Anyone who wants to learn how to be humble, feel free to talk to me. There’s nothing like learning from the best.
[first day as Uber driver]
ME: *weaving through traffic*
PASSENGER: *gripping seat* can you maybe finish the basket later?
customer: can I get a chicken cesar salad?
me: yes, but he’ll have to eat it outside since we don’t allow pets
manager: can I talk to you
me: a beloved member of my family died
college professor: show me the body or take the quiz
i used to enjoy weather like “sunny” or rainy” or cloudy” i’m glad that 2023 is showing us that it can innovate and give us weather like “smoke”
One cool thing about being 33 is that people who are 50 think you might as well be 22 and people who are 22 think you might as well be 50
wife: Why would you bring a dog to an interview?
me: Why wouldn’t you bring a dog to an interview?
You don’t serve tuna do you?
“No sir, we don’t serve fish here”
*A family of tuna in fake mustaches whistles innocently at another table*
Jack and Jill went up the hill
To fetch an ounce of ganja
Jack lit up and took a puff
And Jill cuffed him. She was DEA. Jack died in prison.
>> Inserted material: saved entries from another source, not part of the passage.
-- ==== Sys2Proof/Machine/Ops.lean ====
section
/-!
DEFINITION. Machine/Ops.lean: the named operations over State: tables, registers, counters, records, interrupts and what
the host's memory answers.
-/
namespace Sys2Proof.Machine

/-! ### Tables: lists of (number, entry) with strictly rising numbers -/

/-- The entry of a number, if listed. -/
def tget {α : Type} : List (Nat × α) → Nat → Option α
  | [], _ => none
  | (k, v) :: r, i => if k = i then some v else tget r i

/-- The table with the entry of `i` set. -/
def tput {α : Type} : List (Nat × α) → Nat → α → List (Nat × α)
  | [], i, x => [(i, x)]
  | (k, v) :: r, i, x =>
    if i < k then (i, x) :: (k, v) :: r else if k = i then (i, x) :: r else (k, v) :: tput r i x

/-- The table without `i`. -/
def tdel {α : Type} : List (Nat × α) → Nat → List (Nat × α)
  | [], _ => []
  | (k, v) :: r, i => if k = i then tdel r i else (k, v) :: tdel r i

/-- The numbers of a table rise strictly. -/
def tasc {α : Type} : List (Nat × α) → Bool
  | [] => true
  | [_] => true
  | (a, _) :: (b, y) :: r => decide (a < b) && tasc ((b, y) :: r)

/-- A count in a table, 0 when not listed. -/
def tcnt (l : List (Nat × Nat)) (i : Nat) : Nat := (tget l i).getD 0

/-- Takes the first item that satisfies `f` out of a list. -/
def takeFirst {α : Type} (f : α → Bool) : List α → Option (α × List α)
  | [] => none
  | x :: r => if f x then some (x, r) else (takeFirst f r).map fun (y, t) => (y, x :: t)

/-- Changes the first item that satisfies `f`. -/
def modFirst {α : Type} (f : α → Bool) (g : α → α) : List α → List α
  | [] => []
  | x :: r => if f x then g x :: r else x :: modFirst f g r

/-- A natural-number set as a list without repeats. -/
def addMem (l : List Nat) (i : Nat) : List Nat := if l.contains i then l else l ++ [i]

/-! ### Registers (00 R3, R8) -/

/-- A register's 64 bits: as written, or its reset value. -/
def State.word (s : State) (r : RF) : Word := (tget s.regs r.addr).getD (BitVec.ofNat 64 r.rst)

/-- The state with a register's 64 bits set. One that holds its reset value is not listed. -/
def State.setWord (s : State) (r : RF) (v : Word) : State :=
  { s with regs := if v = BitVec.ofNat 64 r.rst then tdel s.regs r.addr else tput s.regs r.addr v }

/-- The bits a field occupies. -/
def fldMask (lo len : Nat) : Word := BitVec.ofNat 64 ((2 ^ len - 1) <<< lo)

/-- A word with a field replaced. -/
def fldPut (w : Word) (lo len v : Nat) : Word :=
  (w &&& ~~~ fldMask lo len) ||| (BitVec.ofNat 64 (v <<< lo) &&& fldMask lo len)

/-- A field's value. -/
def State.get (s : State) (r : RF) : Nat := bf (s.word r).toNat r.lo r.len

/-- Whether a field is not 0. -/
def State.on (s : State) (r : RF) : Bool := s.get r != 0

/-- The state with a field set. -/
def State.set (s : State) (r : RF) (v : Nat) : State := s.setWord r (fldPut (s.word r) r.lo r.len v)

/-- The state with a one-bit field set from a Bool. -/
def State.setB (s : State) (r : RF) (b : Bool) : State := s.set r (b2n b)

/-! ### Items of the tables -/

def State.port (s : State) (p : Nat) : Port := (tget s.ports p).getD {}
def State.modPort (s : State) (p : Nat) (f : Port → Port) : State :=
  { s with ports := tput s.ports p (f (s.port p)) }
def State.hl (s : State) (n : Nat) : Hl := (tget s.hls n).getD {}
def State.modHl (s : State) (n : Nat) (f : Hl → Hl) : State := { s with hls := tput s.hls n (f (s.hl n)) }
/-- Function `fn` (HBI_OWIN.function encoding) of host link `n`. -/
def State.fnc (s : State) (n fn : Nat) : Fn := (tget s.fns (n * 512 + fn)).getD {}
def State.modFn (s : State) (n fn : Nat) (f : Fn → Fn) : State :=
  { s with fns := tput s.fns (n * 512 + fn) (f (s.fnc n fn)) }
def State.acct (s : State) (a : Nat) : Acct := (tget s.accts a).getD {}
def State.modAcct (s : State) (a : Nat) (f : Acct → Acct) : State :=
  { s with accts := tput s.accts a (f (s.acct a)) }
def State.ctx (s : State) (k : Nat) : CtxRt := (tget s.ctxs k).getD {}
def State.modCtx (s : State) (k : Nat) (f : CtxRt → CtxRt) : State := { s with ctxs := tput s.ctxs k (f (s.ctx k)) }
def State.tree (s : State) (t : Nat) : TreeRt := (tget s.trees t).getD {}
def State.modTree (s : State) (t : Nat) (f : TreeRt → TreeRt) : State :=
  { s with trees := tput s.trees t (f (s.tree t)) }
def State.mov (s : State) (c : Nat) : MovCh := (tget s.movs c).getD {}
def State.modMov (s : State) (c : Nat) (f : MovCh → MovCh) : State := { s with movs := tput s.movs c (f (s.mov c)) }

/-! ### Time, identity, free values, outputs -/

/-- The Hallmark count, in quarter-nanoseconds (11 R392). -/
def State.now (s : State) : Nat := s.get HMK_NOW.reg

/-- The count as reads and internal stamps see it: in core cycles of 2.5 quarter-nanoseconds while CORE is on, else in REFCLK_AON cycles of
160 (11 R392). How much of the running cycle has passed is what timestamps have shown of it (DESIGN CHOICE: log entry 124). -/
def State.stamp (s : State) : Nat :=
  if s.get (PWR_DOM.state 6) = 2 then (s.now + s.hmk.sub * 2 / 5 * 5 / 2) % 2 ^ 64 else s.now

/-- A free value of `w` bits, and the state with it taken (log entry 2). -/
def State.free (s : State) (w : Nat) : Nat × State :=
  ((Config.freeValue s.freeCtr).toNat % 2 ^ w, { s with freeCtr := s.freeCtr + 1 })

/-- A timestamp taken at a port's PCS, to 1 quarter-nanosecond (11 R392): when in the running REFCLK_AON cycle it falls is a free value, no
earlier than what has been seen of it (log entry 124). -/
def State.pcsNow (s : State) : Nat × State :=
  let (v, s) := s.free 8
  let k := s.hmk.sub + v % (160 - s.hmk.sub)
  ((s.now + k) % 2 ^ 64, { s with hmk := { s.hmk with sub := k } })

/-- A number for an item, and the state with it taken. -/
def State.newId (s : State) : Nat × State := (s.nextId, { s with nextId := s.nextId + 1 })

def State.emit (s : State) (e : Emit) : State := { s with out := e :: s.out }

/-- Endpoint address from its parts (02 R61). -/
def mkEp (hall group d1 d0 hl : Nat) : Nat := hl % 8 + (d0 % 16) * 8 + (d1 % 16) * 128 + (group % 256) * 2048 + (hall % 16) * 2 ^ 19
def epHl (e : Nat) : Nat := bf e 0 3
def epD0 (e : Nat) : Nat := bf e 3 4
def epD1 (e : Nat) : Nat := bf e 7 4
def epGroup (e : Nat) : Nat := bf e 11 8
def epHall (e : Nat) : Nat := bf e 19 4
/-- The device endpoint of an endpoint (02 R61). -/
def epDev (e : Nat) : Nat := e - epHl e

/-- This device's endpoint (02 R61, 04 Table 4.8). -/
def State.ep (s : State) : Nat :=
  mkEp (s.get RTE_CFG.hall) (s.get RTE_CFG.group) (s.get RTE_CFG.d1) (s.get RTE_CFG.d0) 0

/-- The endpoint field of a device whose coordinates are unknown (03 R94). -/
def epUnknown : Nat := 0x7FFFFF

/-- This device's endpoint as it shows it outside: all ones while its coordinates are not fixed (03 R94, 11 R410). -/
def State.epShown (s : State) : Nat := if s.on TOP_BOOT_STAT.coords_fixed then s.ep else epUnknown

/-- Whether an endpoint names this device (02 R61): none does while its coordinates are not fixed (13 Table 13.6). -/
def State.isHere (s : State) (e : Nat) : Bool := s.on TOP_BOOT_STAT.coords_fixed && epDev e == s.ep

/-- Whether a host link is present (08 R286). -/
def State.hlPresent (s : State) (n : Nat) : Bool := n < 8 && (n % 2 = 0 || bit (s.get TOP_STRAP.hlsplit) (n / 2))

def State.presentHls (s : State) : List Nat := (List.range 8).filter s.hlPresent

/-- The account style of a host link: what its last training took from HBI_LINK_CFG (08 R291; log entry 99). -/
def State.slices (s : State) (n : Nat) : Bool := if (s.hl n).trained then (s.hl n).style else s.on (HBI_LINK_CFG.style n)

/-! ### MSI-X and INTx (08 R302 to R304) -/

/-- Whether function `fn` of host link `n` may send vector `v` now (08 R302); while writes of its that the vector may announce wait, it
stays pending. -/
def State.msixOk (s : State) (n fn v : Nat) : Bool :=
  let f := s.fnc n fn
  f.msixEn && !f.fnMask && f.msixMask.contains v && f.bme && !f.d3 && !((s.hl n).heldWrites.any (·.fn == fn))

/-- Signals MSI-X vector `v`: sends it, or sets its pending bit (08 R302); a function in reset discards it (08 Table 8.13). -/
def State.msix (s : State) (n fn v : Nat) : State :=
  if (s.fnc n fn).resetting then s
  else if s.msixOk n fn v then s.emit (.msix n fn v)
  else s.modFn n fn fun f => { f with msixPend := addMem f.msixPend v }

/-- Sends the pending vectors of a function that may be sent (08 R302). -/
def State.msixFlush (s : State) (n fn : Nat) : State :=
  let go := (s.fnc n fn).msixPend.filter (s.msixOk n fn)
  let s := s.modFn n fn fun f => { f with msixPend := f.msixPend.filter fun v => !go.contains v }
  go.foldl (fun s v => s.emit (.msix n fn v)) s

/-- The Tally counters whose selection has been written, with the selection. -/
def State.tallySel (s : State) : List (Nat × Nat) :=
  (s.regs.filter fun (a, _) => decide (0xF002000 ≤ a ∧ a < 0xF004000)).map fun (a, w) => ((a - 0xF002000) / 8, w.toNat)

/-- Which sources of 08 Table 8.7 are pending for a host link's PF0, as a mask: each until what raised it is cleared (08 R304): the
Clearing-house record, the event bit, the mailbox, the TLY_OVF bit, the DOE Interrupt Status. -/
def State.pf0Pending (s : State) (n : Nat) : Nat :=
  b2n (s.clh.live.any fun (_, k) => bit (s.get (CLH_REACT.react k)) 0)
  + 2 * b2n (s.on TOP_STATE_EVT.reg)
  + 4 * b2n (s.on IZG_MBOX_CTL.to_host)
  + 8 * b2n ((List.range 64).any fun p => s.on (LNK_EVT.reg p))
  + 16 * b2n (s.tallySel.any fun (i, w) => bit w 27 && bit (s.get (TLY_OVF.reg (i / 64))) (i % 64))
  + 32 * b2n (s.hl n).doeInt

/-- Brings PF0's INTx level of one host link to what 08 R304 gives; on a link that is down no message can go. -/
def State.intxOne (s : State) (n : Nat) : State :=
  let f := s.fnc n 0
  let lvl := (s.pf0Pending n &&& s.get (HBI_PF0_SRC.enable n)) != 0 && !f.msixEn && !f.intxDis
  if lvl = (s.hl n).intx ∨ !s.on (HBI_LINK_STAT.dl_up n) then s else (s.modHl n fun h => { h with intx := lvl }).emit (.intx n lvl)

/-- Brings every present host link's INTx level to what 08 R304 gives. -/
def State.intxAll (s : State) : State := s.presentHls.foldl State.intxOne s

/-- Signals source `v` of 08 Table 8.7 on every host link's PF0 that enables it (08 R303). -/
def State.pf0Signal (s : State) (v : Nat) : State :=
  (s.presentHls.foldl (fun s n => if bit (s.get (HBI_PF0_SRC.enable n)) v then s.msix n 0 v else s) s).intxAll

/-- Sets an event bit of TOP_STATE_EVT or LNK_EVT and signals its source (08 Table 8.7). -/
def State.event (s : State) (r : RF) (v : Nat) : State := (s.set r 1).pf0Signal v

/-! ### Counters and Tally (11 R427 to R430) -/

/-- Adds `n` to Tally counter `i`; at 2^48 it wraps, sets TLY_OVF and may signal PF0 vector 4 (11 R430). -/
def State.tallyAdd (s : State) (i n : Nat) : State :=
  let t := s.get (TLY_CNT.count i) + n
  let s := s.set (TLY_CNT.count i) t
  if t < 2 ^ 48 then s
  else
    let r := TLY_OVF.reg (i / 64)
    let s := s.set r (orBit (s.get r) (i % 64))
    if s.on (TLY_SEL.ovf_irq i) then s.pf0Signal 4 else s

/-- `n` occurrences of counter event `code` at instance `inst` (11 Table 11.5, mode 001b; R428). -/
def State.tallyHit (s : State) (code inst n : Nat) : State :=
  s.tallySel.foldl (fun s (i, w) =>
    if bf w 24 3 = 1 ∧ bf w 0 16 = code ∧ (bf w 16 8 = inst ∨ bf w 16 8 = 0xFF) then s.tallyAdd i n else s) s

/-- Adds `n` to a counter register, which saturates (03, 16 R543), and counts the occurrences in Tally. -/
def State.bumpN (s : State) (c : Cnt) (n : Nat) : State :=
  if n = 0 then s
  else (s.set c.rf (min (s.get c.rf + n) (2 ^ c.rf.len - 1))).tallyHit c.code c.inst n

def State.bump (s : State) (c : Cnt) : State := s.bumpN c 1

/-! ### Clearing-house records (11 R410 to R413) -/

/-- A source code: block code and instance (11 R411). -/
def srcOf (block inst : Nat) : Nat := block * 256 + inst % 256

/-- A record joins those on their way to the Clearing house: in the order of raising, and of those of one cycle, which have one time, in
ascending source code (11 R415). -/
def recInsert (r : Record) : List Record → List Record
  | [] => [r]
  | x :: l => if x.time = r.time ∧ r.src < x.src then r :: x :: l else x :: recInsert r l

/-- A record as a block raises it now (11 R409). -/
def State.recordOf (s : State) (kind src addr detail : Nat) : Record :=
  { kind, sev := (kindSev kind).getD 0, src, addr, detail := detail % 2 ^ 48, time := s.stamp, tv := s.on HMK_STAT.valid, ep := s.epShown }

/-- A block raises a record; it is on its way to the Clearing house until CLEARING_HOUSE_RECORD takes it. -/
def State.raise (s : State) (kind src addr detail : Nat) : State :=
  { s with clhIn := recInsert (s.recordOf kind src addr detail) s.clhIn }

/-- Whether an internal device reset is due, or a record of severity S5 has been raised that calls for one: the device then takes
no doorbell and forwards nothing (01 R28). -/
def State.stopping (s : State) : Bool := s.boot.resetDue.isSome || s.clhIn.any fun r => r.sev == 5

/-- The address form that names an account (11 R413). -/
def acctAddr (a : Nat) : Nat := 2 ^ 63 + a % 2 ^ 14

/-! ### Host memory -/

/-- What one byte of host memory answers: its value and whether it came poisoned; `none` is an error completion, or none in time. -/
def hostByte : HostView → Nat → Option (Byte × Bool)
  | [], _ => none
  | c :: r, a =>
    if c.addr ≤ a ∧ a < c.addr + c.data.length then (if c.late then none else some (c.data.getD (a - c.addr) 0, c.poison)) else hostByte r a

/-- `n` bytes of host memory from `a`, and whether any came poisoned; `none` where an error completion came. -/
def hostRead (h : HostView) (a : Nat) : Nat → Option (List Byte × Bool)
  | 0 => some ([], false)
  | n + 1 =>
    match hostByte h a, hostRead h (a + 1) n with
    | some (b, p), some (bs, q) => some (b :: bs, p || q)
    | _, _ => none

/-- The little-endian value of `n` bytes of host memory; `none` on an error completion or poison (08 R305). -/
def hostNat (h : HostView) (a n : Nat) : Option Nat :=
  match hostRead h a n with
  | some (bs, false) => some (natOf bs)
  | _ => none

end Sys2Proof.Machine
end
It’s sad how many people out there are not getting the lobotomy surgery they need
Editor’s note: sorry about ‘snowboard’ typo, should be ‘snowboarder’ found dead
Tonight I realized that I gaze at cheese in much the same way that first time mothers gaze at their newborns
If I tell you I will do anything for you, don’t get too excited, because I will also do anything for a slice of pizza.